### Required work
Return, from the data below, each line that contains the word "exact".

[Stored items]
---------------

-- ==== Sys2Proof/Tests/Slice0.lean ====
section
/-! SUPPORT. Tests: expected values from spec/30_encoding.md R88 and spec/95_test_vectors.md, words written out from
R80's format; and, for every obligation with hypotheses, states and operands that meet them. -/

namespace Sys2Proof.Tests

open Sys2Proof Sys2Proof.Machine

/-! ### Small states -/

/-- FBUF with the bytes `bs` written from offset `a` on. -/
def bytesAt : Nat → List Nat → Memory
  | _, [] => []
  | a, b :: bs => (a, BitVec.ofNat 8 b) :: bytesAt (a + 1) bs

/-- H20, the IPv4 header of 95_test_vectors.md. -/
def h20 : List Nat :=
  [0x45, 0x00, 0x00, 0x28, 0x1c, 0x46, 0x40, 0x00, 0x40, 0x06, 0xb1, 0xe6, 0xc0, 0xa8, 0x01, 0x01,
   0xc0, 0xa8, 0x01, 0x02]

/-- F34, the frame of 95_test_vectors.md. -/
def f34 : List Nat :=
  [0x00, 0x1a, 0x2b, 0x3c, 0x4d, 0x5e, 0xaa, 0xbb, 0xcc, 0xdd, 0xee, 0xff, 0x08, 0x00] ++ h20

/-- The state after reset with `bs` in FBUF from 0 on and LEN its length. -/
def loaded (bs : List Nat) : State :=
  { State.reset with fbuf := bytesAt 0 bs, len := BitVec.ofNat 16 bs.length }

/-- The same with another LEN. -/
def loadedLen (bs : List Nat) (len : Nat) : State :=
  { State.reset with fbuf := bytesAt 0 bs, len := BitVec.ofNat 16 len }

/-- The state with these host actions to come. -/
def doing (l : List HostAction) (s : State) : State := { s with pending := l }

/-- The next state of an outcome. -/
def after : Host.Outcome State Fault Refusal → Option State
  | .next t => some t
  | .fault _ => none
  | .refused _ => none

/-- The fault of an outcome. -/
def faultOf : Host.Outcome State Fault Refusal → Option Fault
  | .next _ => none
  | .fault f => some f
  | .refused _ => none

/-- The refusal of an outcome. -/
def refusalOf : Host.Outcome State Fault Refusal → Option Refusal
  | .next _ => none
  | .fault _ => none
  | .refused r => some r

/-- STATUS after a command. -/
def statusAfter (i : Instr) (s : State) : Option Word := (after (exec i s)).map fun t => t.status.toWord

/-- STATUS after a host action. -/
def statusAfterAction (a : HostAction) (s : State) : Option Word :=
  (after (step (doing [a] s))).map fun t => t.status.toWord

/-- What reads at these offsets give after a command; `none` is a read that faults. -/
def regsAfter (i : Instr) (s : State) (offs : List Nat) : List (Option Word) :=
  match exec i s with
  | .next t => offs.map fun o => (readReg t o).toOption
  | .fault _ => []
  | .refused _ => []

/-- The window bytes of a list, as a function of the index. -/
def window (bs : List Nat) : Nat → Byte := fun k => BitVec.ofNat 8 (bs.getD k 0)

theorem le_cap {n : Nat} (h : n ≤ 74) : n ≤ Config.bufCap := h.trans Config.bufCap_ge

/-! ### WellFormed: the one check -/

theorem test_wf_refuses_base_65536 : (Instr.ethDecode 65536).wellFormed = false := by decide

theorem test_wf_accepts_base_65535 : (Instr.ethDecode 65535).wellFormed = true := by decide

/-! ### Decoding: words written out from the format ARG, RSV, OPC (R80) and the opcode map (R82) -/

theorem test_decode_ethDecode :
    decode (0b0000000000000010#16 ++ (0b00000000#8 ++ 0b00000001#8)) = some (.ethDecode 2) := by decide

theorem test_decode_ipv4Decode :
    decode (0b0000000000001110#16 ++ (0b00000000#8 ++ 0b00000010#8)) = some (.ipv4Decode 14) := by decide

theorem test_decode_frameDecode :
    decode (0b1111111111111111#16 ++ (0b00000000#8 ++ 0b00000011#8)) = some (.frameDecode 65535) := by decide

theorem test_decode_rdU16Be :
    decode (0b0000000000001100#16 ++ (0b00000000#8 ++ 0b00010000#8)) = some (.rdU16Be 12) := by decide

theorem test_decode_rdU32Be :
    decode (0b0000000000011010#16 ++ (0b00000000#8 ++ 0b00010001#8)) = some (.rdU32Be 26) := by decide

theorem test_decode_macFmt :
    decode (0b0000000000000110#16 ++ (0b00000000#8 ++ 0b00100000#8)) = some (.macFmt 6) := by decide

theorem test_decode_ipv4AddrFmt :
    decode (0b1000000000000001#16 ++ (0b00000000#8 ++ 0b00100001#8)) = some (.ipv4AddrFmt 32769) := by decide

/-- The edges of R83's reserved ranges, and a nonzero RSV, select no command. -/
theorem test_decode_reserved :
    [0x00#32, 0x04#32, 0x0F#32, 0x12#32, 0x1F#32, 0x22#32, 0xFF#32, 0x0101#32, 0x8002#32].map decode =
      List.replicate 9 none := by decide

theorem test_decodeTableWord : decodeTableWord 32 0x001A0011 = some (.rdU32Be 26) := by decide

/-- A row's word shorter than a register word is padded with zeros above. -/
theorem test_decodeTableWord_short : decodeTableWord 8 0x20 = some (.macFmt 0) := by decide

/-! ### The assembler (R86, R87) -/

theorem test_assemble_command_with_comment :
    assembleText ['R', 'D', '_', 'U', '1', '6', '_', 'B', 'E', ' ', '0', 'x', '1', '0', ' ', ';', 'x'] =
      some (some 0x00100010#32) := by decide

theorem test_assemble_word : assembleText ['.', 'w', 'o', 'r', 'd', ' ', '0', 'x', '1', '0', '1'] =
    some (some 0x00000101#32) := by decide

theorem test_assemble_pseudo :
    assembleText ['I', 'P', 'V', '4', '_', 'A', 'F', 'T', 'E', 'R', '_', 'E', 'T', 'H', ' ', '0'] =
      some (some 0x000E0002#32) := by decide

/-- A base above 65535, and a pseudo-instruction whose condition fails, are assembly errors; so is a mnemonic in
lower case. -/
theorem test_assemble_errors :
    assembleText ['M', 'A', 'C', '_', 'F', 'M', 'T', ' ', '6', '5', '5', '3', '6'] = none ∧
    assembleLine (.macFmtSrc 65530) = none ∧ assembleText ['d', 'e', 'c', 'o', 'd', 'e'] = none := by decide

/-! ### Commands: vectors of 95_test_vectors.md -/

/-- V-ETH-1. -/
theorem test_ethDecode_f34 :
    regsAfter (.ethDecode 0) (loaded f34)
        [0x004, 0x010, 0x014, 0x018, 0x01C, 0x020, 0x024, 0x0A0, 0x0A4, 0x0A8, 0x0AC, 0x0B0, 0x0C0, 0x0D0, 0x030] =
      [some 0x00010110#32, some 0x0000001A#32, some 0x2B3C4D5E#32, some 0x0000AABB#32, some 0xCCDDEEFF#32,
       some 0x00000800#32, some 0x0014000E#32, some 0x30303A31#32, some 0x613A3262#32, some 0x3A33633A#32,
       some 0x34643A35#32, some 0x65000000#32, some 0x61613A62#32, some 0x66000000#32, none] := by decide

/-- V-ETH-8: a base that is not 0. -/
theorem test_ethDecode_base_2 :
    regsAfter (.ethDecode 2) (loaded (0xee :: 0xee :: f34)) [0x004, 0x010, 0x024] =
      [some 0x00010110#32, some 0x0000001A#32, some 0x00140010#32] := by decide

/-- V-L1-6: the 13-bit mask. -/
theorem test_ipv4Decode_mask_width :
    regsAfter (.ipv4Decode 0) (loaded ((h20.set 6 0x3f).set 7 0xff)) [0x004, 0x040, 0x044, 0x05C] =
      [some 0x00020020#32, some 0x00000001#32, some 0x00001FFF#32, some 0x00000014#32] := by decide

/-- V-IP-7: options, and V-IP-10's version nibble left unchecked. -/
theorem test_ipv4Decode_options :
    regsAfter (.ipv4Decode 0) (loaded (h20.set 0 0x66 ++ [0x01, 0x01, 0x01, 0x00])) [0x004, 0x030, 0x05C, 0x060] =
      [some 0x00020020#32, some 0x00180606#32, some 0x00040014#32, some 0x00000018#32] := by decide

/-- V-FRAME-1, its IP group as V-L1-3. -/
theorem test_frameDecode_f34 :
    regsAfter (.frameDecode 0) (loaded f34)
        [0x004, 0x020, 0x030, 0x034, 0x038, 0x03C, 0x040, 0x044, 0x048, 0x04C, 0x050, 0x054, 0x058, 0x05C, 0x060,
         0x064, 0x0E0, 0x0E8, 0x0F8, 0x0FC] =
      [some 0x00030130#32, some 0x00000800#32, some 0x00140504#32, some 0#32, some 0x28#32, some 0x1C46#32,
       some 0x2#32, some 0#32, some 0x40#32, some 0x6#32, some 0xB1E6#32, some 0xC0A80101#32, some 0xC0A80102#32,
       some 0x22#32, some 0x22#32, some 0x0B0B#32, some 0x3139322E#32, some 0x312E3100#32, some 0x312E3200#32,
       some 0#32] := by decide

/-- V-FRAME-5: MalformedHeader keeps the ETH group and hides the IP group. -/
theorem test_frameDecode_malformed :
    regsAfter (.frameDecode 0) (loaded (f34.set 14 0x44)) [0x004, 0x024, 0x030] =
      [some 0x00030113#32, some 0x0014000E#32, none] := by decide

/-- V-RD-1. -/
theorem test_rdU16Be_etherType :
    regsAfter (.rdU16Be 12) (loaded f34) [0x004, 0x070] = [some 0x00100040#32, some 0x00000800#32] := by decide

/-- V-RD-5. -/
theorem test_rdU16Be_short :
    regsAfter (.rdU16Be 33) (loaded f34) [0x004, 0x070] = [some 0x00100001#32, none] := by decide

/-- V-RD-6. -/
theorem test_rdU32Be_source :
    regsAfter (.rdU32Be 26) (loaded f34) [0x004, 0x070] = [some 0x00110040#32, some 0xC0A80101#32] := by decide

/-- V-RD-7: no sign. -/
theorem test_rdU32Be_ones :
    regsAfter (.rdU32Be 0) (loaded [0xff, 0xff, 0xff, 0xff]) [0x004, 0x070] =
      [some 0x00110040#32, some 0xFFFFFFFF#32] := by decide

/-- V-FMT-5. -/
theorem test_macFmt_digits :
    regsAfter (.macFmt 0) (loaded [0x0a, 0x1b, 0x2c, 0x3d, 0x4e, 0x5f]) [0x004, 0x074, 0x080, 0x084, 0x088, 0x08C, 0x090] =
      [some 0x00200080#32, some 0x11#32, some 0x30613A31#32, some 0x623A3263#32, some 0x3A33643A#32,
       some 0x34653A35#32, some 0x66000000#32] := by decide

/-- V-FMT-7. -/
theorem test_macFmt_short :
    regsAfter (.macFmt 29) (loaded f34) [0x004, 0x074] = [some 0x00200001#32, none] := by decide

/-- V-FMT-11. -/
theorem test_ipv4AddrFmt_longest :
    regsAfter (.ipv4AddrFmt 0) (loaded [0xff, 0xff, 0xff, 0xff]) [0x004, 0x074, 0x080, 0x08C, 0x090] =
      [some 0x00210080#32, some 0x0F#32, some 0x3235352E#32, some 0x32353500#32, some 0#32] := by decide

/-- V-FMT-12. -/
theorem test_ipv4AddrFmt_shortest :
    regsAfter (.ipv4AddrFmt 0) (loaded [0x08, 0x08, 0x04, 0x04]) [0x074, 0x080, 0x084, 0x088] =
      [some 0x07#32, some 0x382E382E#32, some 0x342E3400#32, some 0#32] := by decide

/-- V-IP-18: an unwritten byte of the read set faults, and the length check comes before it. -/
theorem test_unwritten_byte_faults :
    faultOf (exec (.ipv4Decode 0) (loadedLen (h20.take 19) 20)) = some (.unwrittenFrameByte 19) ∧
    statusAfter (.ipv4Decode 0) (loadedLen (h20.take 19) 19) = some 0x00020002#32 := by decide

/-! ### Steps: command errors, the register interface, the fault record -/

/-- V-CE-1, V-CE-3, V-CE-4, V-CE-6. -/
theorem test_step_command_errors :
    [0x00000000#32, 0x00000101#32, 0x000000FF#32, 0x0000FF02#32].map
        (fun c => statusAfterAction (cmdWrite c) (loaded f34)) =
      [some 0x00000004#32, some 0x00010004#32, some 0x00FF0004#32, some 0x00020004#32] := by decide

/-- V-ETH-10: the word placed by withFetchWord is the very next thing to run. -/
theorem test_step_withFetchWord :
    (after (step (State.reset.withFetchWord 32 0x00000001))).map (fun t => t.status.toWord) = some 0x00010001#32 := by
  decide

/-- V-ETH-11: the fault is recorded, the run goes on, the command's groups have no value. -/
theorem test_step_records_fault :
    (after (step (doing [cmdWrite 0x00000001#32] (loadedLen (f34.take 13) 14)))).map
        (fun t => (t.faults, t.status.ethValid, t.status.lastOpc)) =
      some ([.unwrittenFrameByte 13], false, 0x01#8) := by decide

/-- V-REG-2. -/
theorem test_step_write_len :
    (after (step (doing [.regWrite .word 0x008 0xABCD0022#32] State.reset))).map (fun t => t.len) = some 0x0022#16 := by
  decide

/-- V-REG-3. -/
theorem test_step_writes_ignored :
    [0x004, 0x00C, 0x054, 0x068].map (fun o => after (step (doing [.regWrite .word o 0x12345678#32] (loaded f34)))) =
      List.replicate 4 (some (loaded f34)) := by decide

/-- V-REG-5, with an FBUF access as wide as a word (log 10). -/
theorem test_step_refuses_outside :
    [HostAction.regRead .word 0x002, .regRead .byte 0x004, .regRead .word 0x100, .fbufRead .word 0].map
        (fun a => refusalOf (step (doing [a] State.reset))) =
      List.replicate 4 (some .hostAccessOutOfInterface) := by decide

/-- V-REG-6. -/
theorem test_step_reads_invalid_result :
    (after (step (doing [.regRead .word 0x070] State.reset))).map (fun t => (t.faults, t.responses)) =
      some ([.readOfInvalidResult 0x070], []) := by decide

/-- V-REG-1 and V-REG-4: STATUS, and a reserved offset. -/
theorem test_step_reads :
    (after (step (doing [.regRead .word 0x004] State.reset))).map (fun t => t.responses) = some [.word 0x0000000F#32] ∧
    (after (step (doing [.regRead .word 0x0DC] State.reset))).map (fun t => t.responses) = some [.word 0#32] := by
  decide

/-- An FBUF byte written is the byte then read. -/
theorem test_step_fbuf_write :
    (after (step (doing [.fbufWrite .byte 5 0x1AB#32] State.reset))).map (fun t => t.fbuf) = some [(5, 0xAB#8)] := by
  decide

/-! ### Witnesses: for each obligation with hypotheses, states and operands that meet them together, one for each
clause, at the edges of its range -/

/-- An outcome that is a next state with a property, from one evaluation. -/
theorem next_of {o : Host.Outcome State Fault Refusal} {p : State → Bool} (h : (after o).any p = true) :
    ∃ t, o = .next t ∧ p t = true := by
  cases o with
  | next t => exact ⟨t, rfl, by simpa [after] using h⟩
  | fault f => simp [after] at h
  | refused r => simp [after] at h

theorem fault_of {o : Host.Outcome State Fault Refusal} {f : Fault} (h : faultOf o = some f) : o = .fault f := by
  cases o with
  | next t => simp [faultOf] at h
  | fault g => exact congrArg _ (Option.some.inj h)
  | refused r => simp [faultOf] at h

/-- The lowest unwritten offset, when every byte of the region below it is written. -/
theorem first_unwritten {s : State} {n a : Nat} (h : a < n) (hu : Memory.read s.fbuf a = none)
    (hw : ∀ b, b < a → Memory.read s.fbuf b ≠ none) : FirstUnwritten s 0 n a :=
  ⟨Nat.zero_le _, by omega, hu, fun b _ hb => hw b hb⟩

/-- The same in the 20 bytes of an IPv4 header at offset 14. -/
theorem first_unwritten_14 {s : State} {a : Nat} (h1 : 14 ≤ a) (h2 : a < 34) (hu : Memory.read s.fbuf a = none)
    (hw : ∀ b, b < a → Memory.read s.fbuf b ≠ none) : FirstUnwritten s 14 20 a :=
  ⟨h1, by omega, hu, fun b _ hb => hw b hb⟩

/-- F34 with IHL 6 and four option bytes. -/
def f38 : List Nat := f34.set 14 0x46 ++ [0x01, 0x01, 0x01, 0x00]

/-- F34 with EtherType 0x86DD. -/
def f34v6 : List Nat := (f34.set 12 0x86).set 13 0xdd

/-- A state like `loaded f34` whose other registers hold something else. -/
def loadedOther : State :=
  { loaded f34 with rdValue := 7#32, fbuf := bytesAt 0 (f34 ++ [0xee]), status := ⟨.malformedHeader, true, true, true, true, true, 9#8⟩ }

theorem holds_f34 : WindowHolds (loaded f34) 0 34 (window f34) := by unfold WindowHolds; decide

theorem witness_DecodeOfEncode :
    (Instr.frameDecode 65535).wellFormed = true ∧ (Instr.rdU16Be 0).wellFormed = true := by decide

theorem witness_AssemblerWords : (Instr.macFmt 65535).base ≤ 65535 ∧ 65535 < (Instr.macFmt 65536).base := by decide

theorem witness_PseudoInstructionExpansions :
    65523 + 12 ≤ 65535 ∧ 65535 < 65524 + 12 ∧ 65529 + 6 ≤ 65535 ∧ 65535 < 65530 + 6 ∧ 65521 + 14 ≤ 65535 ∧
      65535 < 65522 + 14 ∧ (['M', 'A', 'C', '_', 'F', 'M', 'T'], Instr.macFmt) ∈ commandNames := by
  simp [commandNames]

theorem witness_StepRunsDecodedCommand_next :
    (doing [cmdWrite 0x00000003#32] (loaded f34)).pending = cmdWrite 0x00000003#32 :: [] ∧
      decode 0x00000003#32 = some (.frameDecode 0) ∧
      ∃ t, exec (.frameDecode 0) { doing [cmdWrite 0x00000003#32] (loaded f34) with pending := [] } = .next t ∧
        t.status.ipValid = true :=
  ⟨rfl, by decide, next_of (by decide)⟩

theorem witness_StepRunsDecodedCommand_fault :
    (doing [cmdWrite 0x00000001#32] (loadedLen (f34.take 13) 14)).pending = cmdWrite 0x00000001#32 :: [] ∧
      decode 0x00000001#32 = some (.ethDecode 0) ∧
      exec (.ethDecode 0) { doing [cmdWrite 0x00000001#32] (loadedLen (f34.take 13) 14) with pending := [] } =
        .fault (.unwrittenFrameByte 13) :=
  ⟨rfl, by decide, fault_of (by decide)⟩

---------------

### Exercise output
  | next t => exact ⟨t, rfl, by simpa [after] using h⟩
  | fault g => exact congrArg _ (Option.some.inj h)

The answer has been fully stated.